- Opening Delimiter -

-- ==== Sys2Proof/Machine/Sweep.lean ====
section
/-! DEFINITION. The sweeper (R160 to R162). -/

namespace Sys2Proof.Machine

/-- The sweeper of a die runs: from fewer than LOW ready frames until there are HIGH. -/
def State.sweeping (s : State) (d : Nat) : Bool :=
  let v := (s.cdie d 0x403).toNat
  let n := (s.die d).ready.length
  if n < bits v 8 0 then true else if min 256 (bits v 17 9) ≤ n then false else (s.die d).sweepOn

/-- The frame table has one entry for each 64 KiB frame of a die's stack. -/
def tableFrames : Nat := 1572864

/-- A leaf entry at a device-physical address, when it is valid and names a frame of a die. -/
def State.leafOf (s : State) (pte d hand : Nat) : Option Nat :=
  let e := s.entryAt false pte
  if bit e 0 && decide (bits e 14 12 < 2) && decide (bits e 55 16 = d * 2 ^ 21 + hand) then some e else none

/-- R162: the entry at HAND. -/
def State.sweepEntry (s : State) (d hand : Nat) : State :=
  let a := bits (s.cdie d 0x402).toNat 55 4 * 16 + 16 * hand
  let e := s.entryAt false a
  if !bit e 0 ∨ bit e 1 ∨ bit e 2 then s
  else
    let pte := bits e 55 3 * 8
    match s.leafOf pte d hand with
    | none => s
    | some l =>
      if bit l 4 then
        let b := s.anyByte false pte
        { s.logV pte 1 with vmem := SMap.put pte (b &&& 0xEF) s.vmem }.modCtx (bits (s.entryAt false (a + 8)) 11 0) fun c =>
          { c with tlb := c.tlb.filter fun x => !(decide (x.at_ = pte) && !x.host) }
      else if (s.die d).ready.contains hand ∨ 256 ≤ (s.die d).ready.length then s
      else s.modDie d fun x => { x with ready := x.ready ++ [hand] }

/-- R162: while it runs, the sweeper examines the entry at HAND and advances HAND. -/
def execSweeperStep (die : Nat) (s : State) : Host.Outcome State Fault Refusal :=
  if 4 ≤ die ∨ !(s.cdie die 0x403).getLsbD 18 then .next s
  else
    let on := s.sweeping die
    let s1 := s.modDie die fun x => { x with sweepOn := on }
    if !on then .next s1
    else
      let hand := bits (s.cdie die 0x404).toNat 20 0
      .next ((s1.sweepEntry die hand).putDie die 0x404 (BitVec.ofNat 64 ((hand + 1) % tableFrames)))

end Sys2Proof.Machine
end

- Closing Delimiter -

» **TO DO**
With the line holding "to R162). -/" as the first and the line holding "def tableFrames : Nat := 1572864" as the last, please transcribe exactly the lines of the material above in that range and nothing else.

» **OUTPUT FOR THIS TASK**
/-! DEFINITION. The sweeper (R160 to R162). -/

namespace Sys2Proof.Machine

/-- The sweeper of a die runs: from fewer than LOW ready frames until there are HIGH. -/
def State.sweeping (s : State) (d : Nat) : Bool :=
  let v := (s.cdie d 0x403).toNat
  let n := (s.die d).ready.length
  if n < bits v 8 0 then true else if min 256 (bits v 17 9) ≤ n then false else (s.die d).sweepOn

/-- The frame table has one entry for each 64 KiB frame of a die's stack. -/
def tableFrames : Nat := 1572864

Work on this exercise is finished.